EV用急速充電器は、EVの充電に必要な時間と内燃自動車の給油に必要な時間の差を縮めることを目的としています。1~2kWの電力を供給するレベル1の家庭用充電器はバッテリを充電するのに40~50時間かかるが、DC急速充電器は最大350kWの電力を供給し、約20分でバッテリを80%まで充電することができます。回路保護は、急速充電アプリケーションでユーザーと機器の安全を守るために、電圧と電力レベルに合わせて拡張する必要があります。

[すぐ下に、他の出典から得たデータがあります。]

/-- A snapshot that was taken (R582): the boundary at which it becomes live, the F words it changes and the stall parameter
pages it changes. -/
structure Snapshot where
  k     : Nat
  regs  : Sparse Word
  pages : List (Nat × List Byte)
  deriving DecidableEq, Repr

/-- Command processor state that no register holds. -/
structure CmdState where
  /-- The staging buffer CMD_SUBMIT, by word (R321). -/
  stage  : Sparse Word := []
  short  : List Desc := []
  long   : List Desc := []
  /-- The commands that have started, in order of start. -/
  run    : List Run := []
  /-- Shadow writes that belong to no PARAM_COMMIT yet (R582). -/
  writes : List Nat := []
  /-- Outstanding tickets in ticket order, with OPCODE and TAG (R324). -/
  openT  : List (Nat × Nat × Word) := []
  /-- Tickets whose records wait in the ring queue (R334). -/
  ringQ  : List Nat := []
  /-- The snapshot taken at the last bus close. -/
  taken  : Option Snapshot := none
  deriving DecidableEq, Repr


/-- A migration record read into the groom's copy buffer (R301): the destination space, unit, offset, whether it is ping-pong,
and the bytes read. -/
structure MigCopy where
  space : Nat
  unit  : Nat
  dst   : Nat
  pp    : Bool
  bytes : List Byte
  deriving DecidableEq, Repr

/-- Bale, swap and parameter page state that no register holds. -/
structure BaleState where
  /-- Bale roots by slot, as the last VERIFY_BALE computed them (R295). -/
  roots    : Sparse Nat := []
  /-- The slot whose arming writes run (R297). -/
  arming   : Option Nat := none
  /-- The slot that a waiting or taken swap makes the directory name as LIVE (R298). -/
  mark     : Option Nat := none
  /-- The slot of the swap that was taken and becomes live at the next boundary, and whether it is the boot swap. -/
  taken    : Option Nat := none
  boot     : Bool := false
  /-- Boundary k of a swap whose outlet part becomes live at k+1 (R299). -/
  outPart  : Option Nat := none
  /-- The swap changes fs or N, so playout carries zero from boundary k to boundary k+2 (R302): the boundary k. -/
  gapFrom  : Option Nat := none
  migrate  : List MigCopy := []
  /-- Declared stall parameter pages (64 · stall + area). -/
  pages    : List Nat := []
  /-- Live and shadow bytes of the stall parameter pages, at 4096 · page + offset (R254). -/
  pageLive : Sparse Byte := []
  pageShad : Sparse Byte := []
  deriving DecidableEq, Repr


/-- Digest unit state that no register holds. -/
structure RcdState where
  /-- The generation (R308). -/
  gen     : Nat := 0
  /-- Boundary at which the live configuration became live. -/
  k       : Nat := 0
  /-- The boot swap brings back the configuration that the generation already counts (R308, R530). -/
  keep    : Bool := false
  /-- Leaves of the published tree by index; `built` says that one has been published since the last reset that rebuilds it. -/
  leaves  : Sparse Nat := []
  built   : Bool := false
  /-- The peer's records of the last RCD messages: GEN, K, ROOT, BALE_ROOT. -/
  peer    : List (Nat × Nat × Nat × Nat) := []
  /-- The records published here, newest first: K and ROOT. -/
  own     : List (Nat × Nat) := []
  /-- A swap is live in part, since its boundary k, and nothing is published before k+1 (R299, R309). -/
  half    : Bool := false
  /-- An announce was published and ONCHG has not sent its datagram yet (R311). -/
  onchg   : Bool := false
  deriving DecidableEq, Repr


/-- A tether message that the transmitter holds until the peer has acknowledged it (R502): first SEQ, number of blocks, SEQs
resent, FRAME and message. -/
structure TthHeld where
  seq    : Nat
  n      : Nat
  resent : List Nat
  frame  : Nat
  body   : TthBody
  deriving DecidableEq, Repr

/-- A resync in progress (R516, R518): boundary r (none during the preparation), whether TWIN_RESYNC started it, the first ROOT
comparison failed so that the preparation runs, the latest boundary when it began. -/
structure Resync where
  r     : Option Nat
  cmd   : Bool
  prep  : Bool
  began : Nat := 0
  deriving DecidableEq, Repr

/-- Twin unit state that no register holds. -/
structure TwnState where
  /-- Lanes that are locked and deskewed, as a mask (R499). -/
  lanes    : Nat := 0
  txSeq    : Nat := 0
  rxNext   : Nat := 0
  held     : List TthHeld := []
  /-- Messages of priority 3–6 that wait for room in the holding space (R502): FRAME, message. -/
  wait     : List (Nat × TthBody) := []
  rxCount  : Nat := 0
  crcRun   : Nat := 0
  /-- The SEQs of the reverse direction that this device has reported in NAK_SEQ, newest first. -/
  naks     : List Nat := []
  /-- A HELLO was received in TRAIN; the SEQ of the own HELLO that the peer must acknowledge. -/
  helloIn  : Bool := false
  helloSeq : Option Nat := none
  peer     : Option Hello := none
  /-- The link has been UP, and HB_OK has been 1, since EN last became 1. -/
  wasUp    : Bool := false
  wasHb    : Bool := false
  hbEdges  : Nat := 0
  hbo      : Bool := false
  /-- The cause with which the owner drops ownership at its next carrier boundary. -/
  drop     : Option Nat := none
  /-- The device has dropped ownership and has not seen the peer assert since (R493). -/
  blind    : Bool := false
  /-- The causes of drops since the last role change out of ACTIVE matter for Table 17-2: the last drop's cause. -/
  lastDrop : Nat := 0
  /-- The instant, in root cycles on node time, at which the qualification restarted; none while the peer pair does not read 01 (R493). -/
  qual     : Option Nat := none
  ambig    : Bool := false
  /-- The boundary at which a role change takes effect, and the role. -/
  roleAt   : Option (Nat × Nat) := none
  /-- The boundary at which this device, which has taken ownership, becomes ACTIVE (R497). -/
  takeAt   : Option Nat := none
  /-- Forward image arrival in this frame: the channels × samples arrived so far, and whether it is complete (R505). -/
  fwdGot   : List Nat := []
  fwdDone  : Bool := false
  /-- The mirrored state received for a frame: bytes, the active's MIR, UNCLEAN, UF; complete once the last block has come. -/
  mirFrame : Nat := 0
  mirBytes : List Byte := []
  mirLast  : Option (Nat × Bool × Bool) := none
  /-- Digests by data frame: own and the peer's, newest first. -/
  own      : List (Nat × TwnDigest) := []
  theirs   : List (Nat × TwnDigest) := []
  /-- Data frames with unattributed mismatches in the last 1,000 (R513). -/
  unattr   : List Nat := []
  /-- First exact data frame of the current pairing (R516). -/
  exact    : Option Nat := none
  /-- Frames in which a unit fault was reported, and in which a stall overran, newest first (R480, R510). -/
  faults   : List Nat := []
  ovr      : List Nat := []
  /-- The roles held during the last frames, newest first: frame, role. -/
  roles    : List (Nat × Nat) := []
  /-- The sum of bus read-outs and MIR values by frame, for the digest: frame, BUS, MIR. -/
  sums     : List (Nat × Nat × Nat) := []
  drvRec   : List DrvRecord := []
  /-- The boundary that the drive records describe. -/
  drvFrame : Nat := 0
  /-- Slots whose bale image has come over the tether whole (R303). -/
  images   : List Nat := []
  /-- Refresh: units and rows received for the next boundary; the boundary at which the running pass began; a pass that ends
  sets HAYSYNC if it began at or after `hayFrom` (R509, R516). -/
  units    : List (Nat × List Byte) := []
  rows     : List (Nat × List Byte) := []
  passFrom : Nat := 0
  hayFrom  : Option Nat := none
  resync   : Option Resync := none
  lastAuto : Option Nat := none
  /-- Resync records received: Gate A and outlet. -/
  gaNotes  : List (Nat × FadeNote) := []
  ocNotes  : List (Nat × FadeNote) := []
  /-- The phase-0 leaves of the peer. -/
  peerLeaf : List (Nat × Nat) := []
  /-- Answers of the standby to commands that have not started here yet: ticket, status, reason. -/
  answers  : List (Nat × Nat × Nat) := []
  deriving DecidableEq, Repr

急速充電器は、過電圧、過渡電流、送電網からのサージ、雷、ESDに耐えなければなりません。さらに、回路は潜在的な接地障害を検出するように設計されなければなりません。一方、充電器は屋外環境での安全性と寿命を確保するために、湿気やほこりに対する耐久性を備えていなければなりません。

Littelfuseは、急速充電器のようなハイパワーアプリケーション向けの回路保護およびスイッチングを幅広く提供しています。Littelfuse DCNHS 1000VDC 最大コンタクタリレー は、ハイパワーアプリケーションにおいて耐久性と信頼性に優れた性能を発揮し、充電器キャビネットの制御回路が高電圧ラインを安全に切り替えられるようにします。

堅牢な充電器設計には、高速電圧スパイク用のTVSダイオードとESDサプレッサ、過電圧用のヒューズ、高電圧回路と低電圧のユーザーインターフェイス部品を保護する温度センサが含まれます。このような設計では、充電器全体に回路保護が施されることになります(図1)。

図1:急速充電ステーション内部のイメージ。(出典: Littelfuse)

 

ゼロエミッションを目指す商用車

 

走行中の電気自動車(EV)のほとんどは、ドアが2つまたは4つの乗用車だが、充電技術とエネルギー貯蔵技術の向上により、大型商用車の電動化が可能になりました。長距離トラック、市バス、州間バス、配達用トラックは、自家用車よりも稼働時間が長いため、より大型のバッテリと強力な充電インフラが必要となります。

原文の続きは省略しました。